◆ Task description: Answer with the number of lines in the records that contain "mgmt" and with nothing else.
▬▬▬▬▬▬▬▬▬▬
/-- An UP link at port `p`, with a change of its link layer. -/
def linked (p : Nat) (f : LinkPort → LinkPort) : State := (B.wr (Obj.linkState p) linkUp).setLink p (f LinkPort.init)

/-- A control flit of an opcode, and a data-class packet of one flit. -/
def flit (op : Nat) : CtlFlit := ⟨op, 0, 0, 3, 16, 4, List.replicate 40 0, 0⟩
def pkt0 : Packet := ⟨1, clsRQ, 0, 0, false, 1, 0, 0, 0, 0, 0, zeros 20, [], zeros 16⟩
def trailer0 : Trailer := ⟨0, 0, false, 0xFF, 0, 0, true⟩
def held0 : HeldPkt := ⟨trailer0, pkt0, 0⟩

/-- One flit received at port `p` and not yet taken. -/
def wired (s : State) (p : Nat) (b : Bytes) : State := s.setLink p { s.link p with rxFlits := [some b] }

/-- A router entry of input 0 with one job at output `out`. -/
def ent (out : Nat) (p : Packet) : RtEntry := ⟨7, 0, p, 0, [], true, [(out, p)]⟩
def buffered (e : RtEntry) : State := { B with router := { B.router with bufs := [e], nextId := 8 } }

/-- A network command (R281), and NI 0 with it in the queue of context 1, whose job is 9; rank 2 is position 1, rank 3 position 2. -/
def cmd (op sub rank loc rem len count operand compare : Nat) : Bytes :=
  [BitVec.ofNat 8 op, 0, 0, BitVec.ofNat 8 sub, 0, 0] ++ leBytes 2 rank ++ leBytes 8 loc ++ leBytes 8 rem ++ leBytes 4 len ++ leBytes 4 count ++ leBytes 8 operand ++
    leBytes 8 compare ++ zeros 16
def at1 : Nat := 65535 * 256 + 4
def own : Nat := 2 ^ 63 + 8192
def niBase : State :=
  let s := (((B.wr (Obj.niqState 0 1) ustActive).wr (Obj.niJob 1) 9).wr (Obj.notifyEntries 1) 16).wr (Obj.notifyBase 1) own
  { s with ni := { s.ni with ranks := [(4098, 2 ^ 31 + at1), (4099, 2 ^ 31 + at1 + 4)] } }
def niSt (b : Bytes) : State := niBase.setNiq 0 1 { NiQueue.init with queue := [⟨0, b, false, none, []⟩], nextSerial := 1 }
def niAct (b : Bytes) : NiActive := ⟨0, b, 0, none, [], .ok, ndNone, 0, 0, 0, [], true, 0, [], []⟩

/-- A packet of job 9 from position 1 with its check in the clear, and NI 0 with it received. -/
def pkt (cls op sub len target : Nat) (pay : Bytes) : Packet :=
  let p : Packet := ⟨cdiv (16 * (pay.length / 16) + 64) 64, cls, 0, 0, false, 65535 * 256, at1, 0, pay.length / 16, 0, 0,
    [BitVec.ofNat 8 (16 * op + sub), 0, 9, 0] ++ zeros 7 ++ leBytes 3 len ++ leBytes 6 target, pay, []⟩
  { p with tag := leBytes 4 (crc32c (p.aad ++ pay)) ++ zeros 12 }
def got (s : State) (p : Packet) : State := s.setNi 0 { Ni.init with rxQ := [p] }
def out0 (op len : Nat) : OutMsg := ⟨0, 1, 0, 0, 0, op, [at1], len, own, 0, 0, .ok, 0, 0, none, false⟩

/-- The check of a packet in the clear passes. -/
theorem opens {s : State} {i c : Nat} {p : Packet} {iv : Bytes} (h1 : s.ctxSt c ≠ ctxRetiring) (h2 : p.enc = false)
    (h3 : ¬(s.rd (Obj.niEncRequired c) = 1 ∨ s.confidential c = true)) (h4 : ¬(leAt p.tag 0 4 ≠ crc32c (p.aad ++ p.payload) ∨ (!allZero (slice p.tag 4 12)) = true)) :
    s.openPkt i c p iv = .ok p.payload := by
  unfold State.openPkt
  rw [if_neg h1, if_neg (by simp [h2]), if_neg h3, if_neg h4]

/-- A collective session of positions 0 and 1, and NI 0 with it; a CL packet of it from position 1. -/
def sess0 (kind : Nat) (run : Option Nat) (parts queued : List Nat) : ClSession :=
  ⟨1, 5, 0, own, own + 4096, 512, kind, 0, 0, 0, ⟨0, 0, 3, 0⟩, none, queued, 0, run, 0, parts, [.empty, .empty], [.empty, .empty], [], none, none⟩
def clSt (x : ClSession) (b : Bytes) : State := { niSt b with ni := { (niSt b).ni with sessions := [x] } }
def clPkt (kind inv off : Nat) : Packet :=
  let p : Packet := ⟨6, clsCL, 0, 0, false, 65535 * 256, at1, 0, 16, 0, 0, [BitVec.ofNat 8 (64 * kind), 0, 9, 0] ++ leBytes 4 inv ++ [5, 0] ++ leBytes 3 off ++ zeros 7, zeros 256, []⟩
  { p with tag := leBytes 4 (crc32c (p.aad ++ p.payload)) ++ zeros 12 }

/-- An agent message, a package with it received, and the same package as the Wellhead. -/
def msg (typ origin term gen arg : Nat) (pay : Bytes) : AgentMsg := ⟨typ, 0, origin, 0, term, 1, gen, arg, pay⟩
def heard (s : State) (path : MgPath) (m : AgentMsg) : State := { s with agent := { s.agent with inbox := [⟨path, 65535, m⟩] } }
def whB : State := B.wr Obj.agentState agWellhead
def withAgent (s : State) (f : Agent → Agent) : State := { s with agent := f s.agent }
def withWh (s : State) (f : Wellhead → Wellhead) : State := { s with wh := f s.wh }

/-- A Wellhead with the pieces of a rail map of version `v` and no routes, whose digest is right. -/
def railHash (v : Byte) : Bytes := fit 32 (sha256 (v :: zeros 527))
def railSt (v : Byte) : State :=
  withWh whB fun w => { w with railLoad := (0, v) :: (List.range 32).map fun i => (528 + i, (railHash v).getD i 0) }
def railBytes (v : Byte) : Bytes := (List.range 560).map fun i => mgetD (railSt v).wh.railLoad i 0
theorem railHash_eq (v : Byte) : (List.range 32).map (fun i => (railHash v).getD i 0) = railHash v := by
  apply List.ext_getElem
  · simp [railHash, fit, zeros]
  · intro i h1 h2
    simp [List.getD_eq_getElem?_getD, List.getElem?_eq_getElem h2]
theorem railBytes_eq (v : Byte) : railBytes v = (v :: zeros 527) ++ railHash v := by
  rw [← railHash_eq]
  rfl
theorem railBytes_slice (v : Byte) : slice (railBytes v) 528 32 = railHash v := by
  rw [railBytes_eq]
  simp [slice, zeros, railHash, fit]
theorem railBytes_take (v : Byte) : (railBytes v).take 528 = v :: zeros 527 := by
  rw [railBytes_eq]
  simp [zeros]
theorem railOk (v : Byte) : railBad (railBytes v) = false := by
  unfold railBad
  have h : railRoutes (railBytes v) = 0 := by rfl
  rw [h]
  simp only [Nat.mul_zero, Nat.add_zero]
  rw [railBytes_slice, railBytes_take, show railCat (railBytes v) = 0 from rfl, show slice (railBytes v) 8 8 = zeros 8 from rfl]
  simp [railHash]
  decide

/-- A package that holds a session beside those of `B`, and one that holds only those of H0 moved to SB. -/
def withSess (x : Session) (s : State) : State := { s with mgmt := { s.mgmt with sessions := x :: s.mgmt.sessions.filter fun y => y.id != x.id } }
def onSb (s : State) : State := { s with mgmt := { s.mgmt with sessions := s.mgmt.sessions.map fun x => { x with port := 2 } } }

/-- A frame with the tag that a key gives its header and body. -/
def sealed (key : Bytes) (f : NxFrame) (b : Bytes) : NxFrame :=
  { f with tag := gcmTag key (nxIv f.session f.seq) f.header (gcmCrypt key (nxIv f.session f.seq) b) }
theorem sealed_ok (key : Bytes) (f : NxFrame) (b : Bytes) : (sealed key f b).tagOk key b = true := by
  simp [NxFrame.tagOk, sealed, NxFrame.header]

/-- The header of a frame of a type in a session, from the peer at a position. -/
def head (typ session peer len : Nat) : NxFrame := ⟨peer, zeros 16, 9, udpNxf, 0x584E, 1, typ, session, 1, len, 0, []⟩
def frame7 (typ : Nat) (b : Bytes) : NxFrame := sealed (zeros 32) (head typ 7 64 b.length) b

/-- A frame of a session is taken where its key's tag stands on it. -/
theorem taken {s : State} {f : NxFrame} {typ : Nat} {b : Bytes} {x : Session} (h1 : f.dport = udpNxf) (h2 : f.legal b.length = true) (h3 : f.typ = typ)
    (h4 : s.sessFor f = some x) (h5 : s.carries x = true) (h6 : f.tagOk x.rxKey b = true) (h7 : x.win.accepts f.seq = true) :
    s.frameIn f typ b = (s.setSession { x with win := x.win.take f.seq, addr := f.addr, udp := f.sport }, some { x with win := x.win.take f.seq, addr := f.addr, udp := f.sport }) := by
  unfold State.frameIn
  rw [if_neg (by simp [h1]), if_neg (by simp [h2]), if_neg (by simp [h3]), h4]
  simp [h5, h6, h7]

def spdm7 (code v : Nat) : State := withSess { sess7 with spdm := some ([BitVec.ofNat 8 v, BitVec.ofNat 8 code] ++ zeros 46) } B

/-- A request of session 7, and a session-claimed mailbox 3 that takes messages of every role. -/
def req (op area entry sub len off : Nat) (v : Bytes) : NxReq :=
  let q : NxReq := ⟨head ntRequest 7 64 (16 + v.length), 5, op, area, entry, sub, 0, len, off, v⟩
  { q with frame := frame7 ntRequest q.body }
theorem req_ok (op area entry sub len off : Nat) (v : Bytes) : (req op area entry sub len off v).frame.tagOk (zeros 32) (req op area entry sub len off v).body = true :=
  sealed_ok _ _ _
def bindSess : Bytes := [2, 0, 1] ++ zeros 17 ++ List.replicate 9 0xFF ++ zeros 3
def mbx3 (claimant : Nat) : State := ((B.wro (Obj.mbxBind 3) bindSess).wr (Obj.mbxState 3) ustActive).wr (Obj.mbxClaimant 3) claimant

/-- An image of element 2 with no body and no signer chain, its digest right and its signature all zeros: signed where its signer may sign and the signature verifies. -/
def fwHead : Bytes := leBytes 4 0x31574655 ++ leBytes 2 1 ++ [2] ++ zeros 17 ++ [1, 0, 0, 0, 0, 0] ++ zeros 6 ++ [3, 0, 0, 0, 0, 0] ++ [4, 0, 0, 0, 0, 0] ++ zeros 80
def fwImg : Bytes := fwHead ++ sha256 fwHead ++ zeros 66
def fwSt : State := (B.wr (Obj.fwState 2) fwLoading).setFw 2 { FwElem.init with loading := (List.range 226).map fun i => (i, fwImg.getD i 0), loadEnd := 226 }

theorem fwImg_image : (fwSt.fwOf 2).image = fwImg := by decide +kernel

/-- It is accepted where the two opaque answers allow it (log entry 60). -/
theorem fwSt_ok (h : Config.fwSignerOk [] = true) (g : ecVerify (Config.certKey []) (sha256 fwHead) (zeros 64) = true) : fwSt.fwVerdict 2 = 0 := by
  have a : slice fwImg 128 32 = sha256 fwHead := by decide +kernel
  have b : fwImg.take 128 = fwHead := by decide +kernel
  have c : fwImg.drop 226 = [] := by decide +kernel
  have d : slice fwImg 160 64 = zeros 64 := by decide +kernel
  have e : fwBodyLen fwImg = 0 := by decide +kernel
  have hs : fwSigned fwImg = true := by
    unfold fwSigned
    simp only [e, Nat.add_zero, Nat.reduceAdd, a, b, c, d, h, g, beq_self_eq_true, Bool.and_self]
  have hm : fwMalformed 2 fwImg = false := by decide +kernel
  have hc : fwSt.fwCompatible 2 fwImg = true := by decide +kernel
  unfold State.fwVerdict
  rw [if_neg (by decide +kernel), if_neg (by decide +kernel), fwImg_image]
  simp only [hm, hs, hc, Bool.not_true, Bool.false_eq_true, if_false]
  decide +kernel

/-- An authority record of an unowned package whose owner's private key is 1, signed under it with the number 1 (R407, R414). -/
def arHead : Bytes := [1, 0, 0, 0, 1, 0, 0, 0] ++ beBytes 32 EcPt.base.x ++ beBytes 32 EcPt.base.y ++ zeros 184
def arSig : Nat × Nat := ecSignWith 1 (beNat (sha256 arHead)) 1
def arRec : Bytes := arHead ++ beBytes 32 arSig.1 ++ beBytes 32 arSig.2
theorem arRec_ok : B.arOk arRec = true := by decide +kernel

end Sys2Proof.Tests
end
▬▬▬▬▬▬▬▬▬▬
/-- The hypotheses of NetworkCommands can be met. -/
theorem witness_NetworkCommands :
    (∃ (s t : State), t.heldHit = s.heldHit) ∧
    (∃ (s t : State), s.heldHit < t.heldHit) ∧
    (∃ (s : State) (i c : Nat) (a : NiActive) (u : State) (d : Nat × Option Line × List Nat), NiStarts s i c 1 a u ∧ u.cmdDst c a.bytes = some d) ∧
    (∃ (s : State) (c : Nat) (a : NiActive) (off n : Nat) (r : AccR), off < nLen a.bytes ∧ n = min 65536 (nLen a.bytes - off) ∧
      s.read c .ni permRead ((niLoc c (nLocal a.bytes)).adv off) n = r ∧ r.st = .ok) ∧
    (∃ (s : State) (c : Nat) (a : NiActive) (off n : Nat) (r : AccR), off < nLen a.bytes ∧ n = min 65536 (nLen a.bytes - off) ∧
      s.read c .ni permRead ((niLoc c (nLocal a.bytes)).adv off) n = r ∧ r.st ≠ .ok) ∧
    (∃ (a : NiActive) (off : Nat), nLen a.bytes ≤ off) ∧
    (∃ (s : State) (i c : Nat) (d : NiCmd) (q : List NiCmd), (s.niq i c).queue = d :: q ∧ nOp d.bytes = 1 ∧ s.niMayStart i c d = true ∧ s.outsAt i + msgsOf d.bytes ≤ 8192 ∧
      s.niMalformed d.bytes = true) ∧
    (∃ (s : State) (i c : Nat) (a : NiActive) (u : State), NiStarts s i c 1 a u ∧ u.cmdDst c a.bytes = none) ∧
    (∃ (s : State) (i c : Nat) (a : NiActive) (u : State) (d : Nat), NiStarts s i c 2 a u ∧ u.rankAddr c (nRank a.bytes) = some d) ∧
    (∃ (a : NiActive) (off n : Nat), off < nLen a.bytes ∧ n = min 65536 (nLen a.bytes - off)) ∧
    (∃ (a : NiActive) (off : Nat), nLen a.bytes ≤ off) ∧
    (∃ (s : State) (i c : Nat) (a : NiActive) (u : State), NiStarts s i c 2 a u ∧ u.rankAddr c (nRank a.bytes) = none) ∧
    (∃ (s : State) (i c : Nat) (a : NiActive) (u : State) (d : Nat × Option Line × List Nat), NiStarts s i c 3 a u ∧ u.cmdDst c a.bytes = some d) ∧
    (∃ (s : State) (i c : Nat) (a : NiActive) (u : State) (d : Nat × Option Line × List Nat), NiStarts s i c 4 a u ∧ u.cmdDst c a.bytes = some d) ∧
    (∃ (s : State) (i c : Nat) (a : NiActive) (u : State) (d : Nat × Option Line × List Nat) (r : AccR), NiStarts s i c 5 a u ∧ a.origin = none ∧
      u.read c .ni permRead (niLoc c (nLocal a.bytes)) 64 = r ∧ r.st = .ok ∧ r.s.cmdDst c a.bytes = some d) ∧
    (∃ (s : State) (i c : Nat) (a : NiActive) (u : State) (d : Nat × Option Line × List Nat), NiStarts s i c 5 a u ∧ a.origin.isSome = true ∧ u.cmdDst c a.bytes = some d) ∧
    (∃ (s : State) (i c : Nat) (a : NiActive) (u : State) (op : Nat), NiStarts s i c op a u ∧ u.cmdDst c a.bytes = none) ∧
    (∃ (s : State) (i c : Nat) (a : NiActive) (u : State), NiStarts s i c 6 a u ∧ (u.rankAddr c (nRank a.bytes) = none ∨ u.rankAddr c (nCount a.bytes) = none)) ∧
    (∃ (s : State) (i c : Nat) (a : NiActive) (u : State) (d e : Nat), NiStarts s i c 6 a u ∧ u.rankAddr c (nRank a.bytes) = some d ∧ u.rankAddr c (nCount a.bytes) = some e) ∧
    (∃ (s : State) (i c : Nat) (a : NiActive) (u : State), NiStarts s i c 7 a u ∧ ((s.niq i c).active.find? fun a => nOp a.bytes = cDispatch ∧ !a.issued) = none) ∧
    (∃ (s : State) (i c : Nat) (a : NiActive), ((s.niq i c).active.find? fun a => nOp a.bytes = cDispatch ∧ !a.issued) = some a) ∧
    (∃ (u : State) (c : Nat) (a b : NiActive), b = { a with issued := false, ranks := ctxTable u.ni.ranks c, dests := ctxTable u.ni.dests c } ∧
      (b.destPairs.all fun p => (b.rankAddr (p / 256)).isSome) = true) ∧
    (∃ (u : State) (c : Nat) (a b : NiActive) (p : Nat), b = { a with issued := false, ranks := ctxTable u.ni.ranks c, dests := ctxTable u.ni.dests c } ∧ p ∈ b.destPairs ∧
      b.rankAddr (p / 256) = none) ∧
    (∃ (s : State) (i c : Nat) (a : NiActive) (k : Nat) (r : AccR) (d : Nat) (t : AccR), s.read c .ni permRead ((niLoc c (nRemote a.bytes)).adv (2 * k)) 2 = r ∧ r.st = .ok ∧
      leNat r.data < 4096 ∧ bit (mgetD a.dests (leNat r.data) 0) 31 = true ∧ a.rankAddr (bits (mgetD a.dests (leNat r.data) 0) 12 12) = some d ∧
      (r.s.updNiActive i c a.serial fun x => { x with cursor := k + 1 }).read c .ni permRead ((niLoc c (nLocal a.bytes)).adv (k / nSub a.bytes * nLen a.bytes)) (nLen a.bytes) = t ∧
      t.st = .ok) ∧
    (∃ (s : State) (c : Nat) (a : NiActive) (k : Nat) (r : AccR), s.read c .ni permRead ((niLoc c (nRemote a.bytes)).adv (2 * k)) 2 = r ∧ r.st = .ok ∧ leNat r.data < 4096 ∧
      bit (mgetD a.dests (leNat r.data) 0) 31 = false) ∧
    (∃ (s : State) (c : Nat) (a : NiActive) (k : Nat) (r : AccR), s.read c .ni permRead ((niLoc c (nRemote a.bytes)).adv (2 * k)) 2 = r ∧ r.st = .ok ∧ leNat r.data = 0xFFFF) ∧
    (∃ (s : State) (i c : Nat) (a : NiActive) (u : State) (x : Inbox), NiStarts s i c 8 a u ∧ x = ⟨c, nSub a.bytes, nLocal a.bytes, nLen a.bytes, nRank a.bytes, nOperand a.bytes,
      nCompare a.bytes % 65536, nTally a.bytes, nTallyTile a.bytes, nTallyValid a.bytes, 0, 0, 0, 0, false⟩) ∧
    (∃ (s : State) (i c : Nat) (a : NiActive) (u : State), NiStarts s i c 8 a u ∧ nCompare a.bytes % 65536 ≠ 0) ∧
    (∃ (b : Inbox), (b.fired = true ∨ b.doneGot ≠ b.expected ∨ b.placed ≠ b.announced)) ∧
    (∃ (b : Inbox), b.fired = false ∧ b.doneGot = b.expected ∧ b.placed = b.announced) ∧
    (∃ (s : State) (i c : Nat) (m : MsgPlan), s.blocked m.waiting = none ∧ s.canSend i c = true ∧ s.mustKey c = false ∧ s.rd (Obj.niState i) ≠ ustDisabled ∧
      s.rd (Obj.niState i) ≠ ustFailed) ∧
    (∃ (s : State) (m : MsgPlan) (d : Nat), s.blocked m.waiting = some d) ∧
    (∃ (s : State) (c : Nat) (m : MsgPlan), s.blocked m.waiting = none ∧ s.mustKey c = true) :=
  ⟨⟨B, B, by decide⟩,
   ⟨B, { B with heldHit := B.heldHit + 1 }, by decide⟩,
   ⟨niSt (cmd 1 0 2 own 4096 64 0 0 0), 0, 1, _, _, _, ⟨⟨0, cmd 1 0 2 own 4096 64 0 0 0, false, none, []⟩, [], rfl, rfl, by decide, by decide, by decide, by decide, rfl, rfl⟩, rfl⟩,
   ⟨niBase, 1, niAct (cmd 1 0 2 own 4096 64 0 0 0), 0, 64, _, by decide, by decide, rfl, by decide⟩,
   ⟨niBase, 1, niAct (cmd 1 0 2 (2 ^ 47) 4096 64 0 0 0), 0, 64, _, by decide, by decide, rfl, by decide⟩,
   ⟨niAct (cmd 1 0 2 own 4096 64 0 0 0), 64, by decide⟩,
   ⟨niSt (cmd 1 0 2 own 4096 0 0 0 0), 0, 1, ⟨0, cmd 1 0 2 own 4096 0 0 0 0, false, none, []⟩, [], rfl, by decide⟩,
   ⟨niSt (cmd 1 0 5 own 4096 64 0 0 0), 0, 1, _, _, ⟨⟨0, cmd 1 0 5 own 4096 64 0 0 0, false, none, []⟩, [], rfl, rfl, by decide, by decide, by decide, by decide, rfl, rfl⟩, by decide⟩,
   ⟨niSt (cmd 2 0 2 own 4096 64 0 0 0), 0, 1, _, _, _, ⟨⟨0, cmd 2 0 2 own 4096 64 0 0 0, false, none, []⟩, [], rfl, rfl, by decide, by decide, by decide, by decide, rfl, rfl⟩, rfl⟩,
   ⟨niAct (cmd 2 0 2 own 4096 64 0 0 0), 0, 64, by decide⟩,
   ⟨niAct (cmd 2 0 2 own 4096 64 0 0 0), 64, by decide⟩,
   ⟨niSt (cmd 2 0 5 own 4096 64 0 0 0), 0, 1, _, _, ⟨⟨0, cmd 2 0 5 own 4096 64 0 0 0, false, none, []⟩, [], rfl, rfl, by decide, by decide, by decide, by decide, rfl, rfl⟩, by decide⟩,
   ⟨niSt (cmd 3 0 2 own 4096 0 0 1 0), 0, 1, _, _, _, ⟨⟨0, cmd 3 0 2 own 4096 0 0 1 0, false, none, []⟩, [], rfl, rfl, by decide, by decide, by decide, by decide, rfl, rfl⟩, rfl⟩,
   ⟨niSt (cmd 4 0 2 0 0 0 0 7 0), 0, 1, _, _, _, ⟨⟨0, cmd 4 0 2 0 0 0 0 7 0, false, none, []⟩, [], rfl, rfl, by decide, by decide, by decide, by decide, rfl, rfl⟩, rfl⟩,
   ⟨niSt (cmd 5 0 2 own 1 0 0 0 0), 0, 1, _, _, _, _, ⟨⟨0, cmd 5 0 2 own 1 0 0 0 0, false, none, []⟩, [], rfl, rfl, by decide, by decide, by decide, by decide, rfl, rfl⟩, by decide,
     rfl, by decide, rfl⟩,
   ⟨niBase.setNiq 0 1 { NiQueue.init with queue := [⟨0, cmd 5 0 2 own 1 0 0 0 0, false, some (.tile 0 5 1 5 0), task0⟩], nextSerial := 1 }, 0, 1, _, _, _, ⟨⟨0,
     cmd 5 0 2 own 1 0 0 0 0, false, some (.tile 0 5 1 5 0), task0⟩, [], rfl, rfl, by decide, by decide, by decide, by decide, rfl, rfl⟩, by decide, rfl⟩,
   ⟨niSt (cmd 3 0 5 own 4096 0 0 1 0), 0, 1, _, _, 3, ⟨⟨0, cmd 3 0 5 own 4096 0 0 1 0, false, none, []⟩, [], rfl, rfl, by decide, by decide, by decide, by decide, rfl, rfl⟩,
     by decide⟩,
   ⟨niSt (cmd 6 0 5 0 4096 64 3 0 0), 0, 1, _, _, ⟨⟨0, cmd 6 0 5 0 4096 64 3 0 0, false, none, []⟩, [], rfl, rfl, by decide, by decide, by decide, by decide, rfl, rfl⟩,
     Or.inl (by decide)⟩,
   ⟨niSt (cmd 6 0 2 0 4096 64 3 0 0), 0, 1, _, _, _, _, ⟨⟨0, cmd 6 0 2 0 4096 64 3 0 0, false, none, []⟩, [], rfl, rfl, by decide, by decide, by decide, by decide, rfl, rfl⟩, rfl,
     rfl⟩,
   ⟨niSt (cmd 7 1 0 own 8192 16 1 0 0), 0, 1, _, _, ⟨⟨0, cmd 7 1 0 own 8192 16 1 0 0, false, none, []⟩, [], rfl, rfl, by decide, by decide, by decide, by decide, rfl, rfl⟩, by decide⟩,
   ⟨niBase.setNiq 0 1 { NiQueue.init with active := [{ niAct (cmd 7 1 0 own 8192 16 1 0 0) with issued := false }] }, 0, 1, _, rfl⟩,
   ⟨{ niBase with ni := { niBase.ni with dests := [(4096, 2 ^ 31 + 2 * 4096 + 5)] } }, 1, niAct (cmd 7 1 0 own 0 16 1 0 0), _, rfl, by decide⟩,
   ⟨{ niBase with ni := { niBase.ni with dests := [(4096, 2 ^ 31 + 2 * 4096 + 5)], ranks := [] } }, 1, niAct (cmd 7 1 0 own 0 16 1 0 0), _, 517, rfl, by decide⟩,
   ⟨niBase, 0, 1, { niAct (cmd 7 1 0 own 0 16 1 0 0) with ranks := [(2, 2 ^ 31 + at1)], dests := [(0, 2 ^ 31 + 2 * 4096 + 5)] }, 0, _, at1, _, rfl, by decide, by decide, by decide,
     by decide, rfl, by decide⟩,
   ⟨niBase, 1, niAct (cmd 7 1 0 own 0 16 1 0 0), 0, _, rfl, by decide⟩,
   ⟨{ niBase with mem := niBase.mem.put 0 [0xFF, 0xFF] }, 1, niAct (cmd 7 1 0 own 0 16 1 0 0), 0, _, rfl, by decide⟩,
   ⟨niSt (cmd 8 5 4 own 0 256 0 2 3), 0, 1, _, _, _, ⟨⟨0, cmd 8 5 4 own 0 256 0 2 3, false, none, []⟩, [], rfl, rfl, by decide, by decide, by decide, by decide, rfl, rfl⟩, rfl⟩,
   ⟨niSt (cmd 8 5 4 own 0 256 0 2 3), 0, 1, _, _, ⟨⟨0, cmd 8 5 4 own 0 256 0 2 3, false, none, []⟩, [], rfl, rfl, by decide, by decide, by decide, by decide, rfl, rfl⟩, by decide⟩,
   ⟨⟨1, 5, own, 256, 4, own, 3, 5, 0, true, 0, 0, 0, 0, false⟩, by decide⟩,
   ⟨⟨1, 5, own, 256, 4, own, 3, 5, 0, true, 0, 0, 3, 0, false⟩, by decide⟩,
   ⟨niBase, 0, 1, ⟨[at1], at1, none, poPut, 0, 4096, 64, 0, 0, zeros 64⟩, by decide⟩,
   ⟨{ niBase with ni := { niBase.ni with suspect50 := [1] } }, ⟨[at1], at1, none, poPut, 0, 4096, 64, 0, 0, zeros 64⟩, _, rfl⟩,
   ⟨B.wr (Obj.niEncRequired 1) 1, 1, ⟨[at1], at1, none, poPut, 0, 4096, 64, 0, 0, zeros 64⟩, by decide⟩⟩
▬▬▬▬▬▬▬▬▬▬
◆ Task response: 2